Whereas in footwear, if you put a single shoe on a wall, it’s still selling. And this is why. The apparel company that we are building will have a higher D2C share in the future. And this is actually the beauty: The categories that we are entering are increasing our D2C exposure. They drive a superior margin profile into the brand, and they allow us to connect more closely to the customer.

So, the evolution of product and the evolution of the premium business model, that really goes hand in hand. And this is what we sometimes describe as this premium growth.

With all the talk about AI right now, I am wondering how you guys think about implementing that into your business, whether thinking internally or as part of the customer journey?

Yeah, I mean, I think AI is changing every part of our business, but there are three areas where the impact at the moment is the most tangible and where we are also focusing on.

One is product creation, so being able to shorten development cycles and also improving the sustainability footprint in product creation, I think is important.

The second one we already spoke about is the whole supply chain, and really being able to match demand and supply in a way that we would not be able to do in the past.

And then the third one is really elevating the connection that you can have as a customer, and the insights and the engagements that you can have as a customer.We recently brought our new customer service platform to life, which is a conversational platform, but this is not just for talking about warranty cases or return cases. It’s really to engage with the consumer in a conversation and to learn much more about you than what we learned in the past from you clicking certain buttons. I think we will be able to use it to offer you something in the future that is much more specific to you and really allows us to drive new levels of engagement with the customers.

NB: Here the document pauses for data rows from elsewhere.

@[simp] theorem State.updChan_pending (s : State) (k : Nat) (f : Chan → Chan) : (s.updChan k f).pending = s.pending := rfl
@[simp] theorem State.updChan_regs (s : State) (k : Nat) (f : Chan → Chan) : (s.updChan k f).regs = s.regs := rfl
@[simp] theorem State.updChan_frozen (s : State) (k : Nat) (f : Chan → Chan) : (s.updChan k f).frozen = s.frozen := rfl
@[simp] theorem State.updChan_posted (s : State) (k : Nat) (f : Chan → Chan) : (s.updChan k f).posted = s.posted := rfl
@[simp] theorem State.updChan_escs (s : State) (k : Nat) (f : Chan → Chan) : (s.updChan k f).escs = s.escs := rfl
@[simp] theorem State.updChan_tb (s : State) (k : Nat) (f : Chan → Chan) : (s.updChan k f).tb = s.tb := rfl
@[simp] theorem State.updChan_grid (s : State) (k : Nat) (f : Chan → Chan) : (s.updChan k f).grid = s.grid := rfl
@[simp] theorem State.updChan_once (s : State) (k : Nat) (f : Chan → Chan) : (s.updChan k f).once = s.once := rfl
@[simp] theorem State.updChan_cb (s : State) (k : Nat) (f : Chan → Chan) : (s.updChan k f).cb = s.cb := rfl
@[simp] theorem State.updChan_tl (s : State) (k : Nat) (f : Chan → Chan) : (s.updChan k f).tl = s.tl := rfl
@[simp] theorem State.updChan_grp (s : State) (k : Nat) (f : Chan → Chan) : (s.updChan k f).grp = s.grp := rfl
@[simp] theorem State.updChan_mp (s : State) (k : Nat) (f : Chan → Chan) : (s.updChan k f).mp = s.mp := rfl
@[simp] theorem State.updChan_sv (s : State) (k : Nat) (f : Chan → Chan) : (s.updChan k f).sv = s.sv := rfl
@[simp] theorem State.updChan_sep (s : State) (k : Nat) (f : Chan → Chan) : (s.updChan k f).sep = s.sep := rfl
@[simp] theorem State.updChan_sch (s : State) (k : Nat) (f : Chan → Chan) : (s.updChan k f).sch = s.sch := rfl
@[simp] theorem State.updChan_me (s : State) (k : Nat) (f : Chan → Chan) : (s.updChan k f).me = s.me := rfl
@[simp] theorem State.updChan_hi (s : State) (k : Nat) (f : Chan → Chan) : (s.updChan k f).hi = s.hi := rfl
@[simp] theorem State.updChan_gr (s : State) (k : Nat) (f : Chan → Chan) : (s.updChan k f).gr = s.gr := rfl
@[simp] theorem State.updChan_tw (s : State) (k : Nat) (f : Chan → Chan) : (s.updChan k f).tw = s.tw := rfl
@[simp] theorem State.updChan_ev (s : State) (k : Nat) (f : Chan → Chan) : (s.updChan k f).ev = s.ev := rfl
@[simp] theorem State.updChan_bb (s : State) (k : Nat) (f : Chan → Chan) : (s.updChan k f).bb = s.bb := rfl
@[simp] theorem State.updChan_inj (s : State) (k : Nat) (f : Chan → Chan) : (s.updChan k f).inj = s.inj := rfl
@[simp] theorem State.updChan_ad (s : State) (k : Nat) (f : Chan → Chan) : (s.updChan k f).ad = s.ad := rfl
@[simp] theorem State.updChan_sio (s : State) (k : Nat) (f : Chan → Chan) : (s.updChan k f).sio = s.sio := rfl
@[simp] theorem State.updChan_pw (s : State) (k : Nat) (f : Chan → Chan) : (s.updChan k f).pw = s.pw := rfl
@[simp] theorem State.updChan_arb (s : State) (k : Nat) (f : Chan → Chan) : (s.updChan k f).arb = s.arb := rfl
@[simp] theorem State.updChan_free (s : State) (k : Nat) (f : Chan → Chan) : (s.updChan k f).free = s.free := rfl
@[simp] theorem State.updChan_readData (s : State) (k : Nat) (f : Chan → Chan) : (s.updChan k f).readData = s.readData := rfl
@[simp] theorem State.updChan_hiLatch (s : State) (k : Nat) (f : Chan → Chan) : (s.updChan k f).hiLatch = s.hiLatch := rfl
@[simp] theorem State.updChan_wrStage (s : State) (k : Nat) (f : Chan → Chan) : (s.updChan k f).wrStage = s.wrStage := rfl
@[simp] theorem State.updChan_view (s : State) (k : Nat) (f : Chan → Chan) : (s.updChan k f).view = s.view := rfl
@[simp] theorem State.updChan_flips (s : State) (k : Nat) (f : Chan → Chan) : (s.updChan k f).flips = s.flips := rfl

@[simp] theorem State.updMe_pending (s : State) (k : Nat) (f : MeChan → MeChan) : (s.updMe k f).pending = s.pending := rfl
@[simp] theorem State.updMe_regs (s : State) (k : Nat) (f : MeChan → MeChan) : (s.updMe k f).regs = s.regs := rfl
@[simp] theorem State.updMe_frozen (s : State) (k : Nat) (f : MeChan → MeChan) : (s.updMe k f).frozen = s.frozen := rfl
@[simp] theorem State.updMe_posted (s : State) (k : Nat) (f : MeChan → MeChan) : (s.updMe k f).posted = s.posted := rfl
@[simp] theorem State.updMe_escs (s : State) (k : Nat) (f : MeChan → MeChan) : (s.updMe k f).escs = s.escs := rfl
@[simp] theorem State.updMe_tb (s : State) (k : Nat) (f : MeChan → MeChan) : (s.updMe k f).tb = s.tb := rfl
@[simp] theorem State.updMe_grid (s : State) (k : Nat) (f : MeChan → MeChan) : (s.updMe k f).grid = s.grid := rfl
@[simp] theorem State.updMe_once (s : State) (k : Nat) (f : MeChan → MeChan) : (s.updMe k f).once = s.once := rfl
@[simp] theorem State.updMe_cb (s : State) (k : Nat) (f : MeChan → MeChan) : (s.updMe k f).cb = s.cb := rfl
@[simp] theorem State.updMe_fb (s : State) (k : Nat) (f : MeChan → MeChan) : (s.updMe k f).fb = s.fb := rfl
@[simp] theorem State.updMe_tl (s : State) (k : Nat) (f : MeChan → MeChan) : (s.updMe k f).tl = s.tl := rfl
@[simp] theorem State.updMe_grp (s : State) (k : Nat) (f : MeChan → MeChan) : (s.updMe k f).grp = s.grp := rfl
@[simp] theorem State.updMe_mp (s : State) (k : Nat) (f : MeChan → MeChan) : (s.updMe k f).mp = s.mp := rfl
@[simp] theorem State.updMe_sv (s : State) (k : Nat) (f : MeChan → MeChan) : (s.updMe k f).sv = s.sv := rfl
@[simp] theorem State.updMe_sep (s : State) (k : Nat) (f : MeChan → MeChan) : (s.updMe k f).sep = s.sep := rfl
@[simp] theorem State.updMe_sch (s : State) (k : Nat) (f : MeChan → MeChan) : (s.updMe k f).sch = s.sch := rfl
@[simp] theorem State.updMe_hi (s : State) (k : Nat) (f : MeChan → MeChan) : (s.updMe k f).hi = s.hi := rfl
@[simp] theorem State.updMe_gr (s : State) (k : Nat) (f : MeChan → MeChan) : (s.updMe k f).gr = s.gr := rfl
@[simp] theorem State.updMe_tw (s : State) (k : Nat) (f : MeChan → MeChan) : (s.updMe k f).tw = s.tw := rfl
@[simp] theorem State.updMe_ev (s : State) (k : Nat) (f : MeChan → MeChan) : (s.updMe k f).ev = s.ev := rfl
@[simp] theorem State.updMe_bb (s : State) (k : Nat) (f : MeChan → MeChan) : (s.updMe k f).bb = s.bb := rfl
@[simp] theorem State.updMe_inj (s : State) (k : Nat) (f : MeChan → MeChan) : (s.updMe k f).inj = s.inj := rfl
@[simp] theorem State.updMe_ad (s : State) (k : Nat) (f : MeChan → MeChan) : (s.updMe k f).ad = s.ad := rfl
@[simp] theorem State.updMe_sio (s : State) (k : Nat) (f : MeChan → MeChan) : (s.updMe k f).sio = s.sio := rfl
@[simp] theorem State.updMe_pw (s : State) (k : Nat) (f : MeChan → MeChan) : (s.updMe k f).pw = s.pw := rfl
@[simp] theorem State.updMe_arb (s : State) (k : Nat) (f : MeChan → MeChan) : (s.updMe k f).arb = s.arb := rfl
@[simp] theorem State.updMe_free (s : State) (k : Nat) (f : MeChan → MeChan) : (s.updMe k f).free = s.free := rfl
@[simp] theorem State.updMe_readData (s : State) (k : Nat) (f : MeChan → MeChan) : (s.updMe k f).readData = s.readData := rfl
@[simp] theorem State.updMe_hiLatch (s : State) (k : Nat) (f : MeChan → MeChan) : (s.updMe k f).hiLatch = s.hiLatch := rfl
@[simp] theorem State.updMe_wrStage (s : State) (k : Nat) (f : MeChan → MeChan) : (s.updMe k f).wrStage = s.wrStage := rfl
@[simp] theorem State.updMe_view (s : State) (k : Nat) (f : MeChan → MeChan) : (s.updMe k f).view = s.view := rfl
@[simp] theorem State.updMe_flips (s : State) (k : Nat) (f : MeChan → MeChan) : (s.updMe k f).flips = s.flips := rfl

I think those are the three key areas that we’re working on.

Is there anything else that maybe I didn’t cover that you guys are particularly excited about, whether in this earnings report or plans for 2026?

I think you touched on a lot. Of course, behind this is always a team and a culture. And I think that’s something that sometimes gets forgotten by talking about the numbers.But in the end, having people who can be the creatives, but also executors of sending millions of pairs of products around the world. I think bringing those two things together just makes this the superpower of the brand.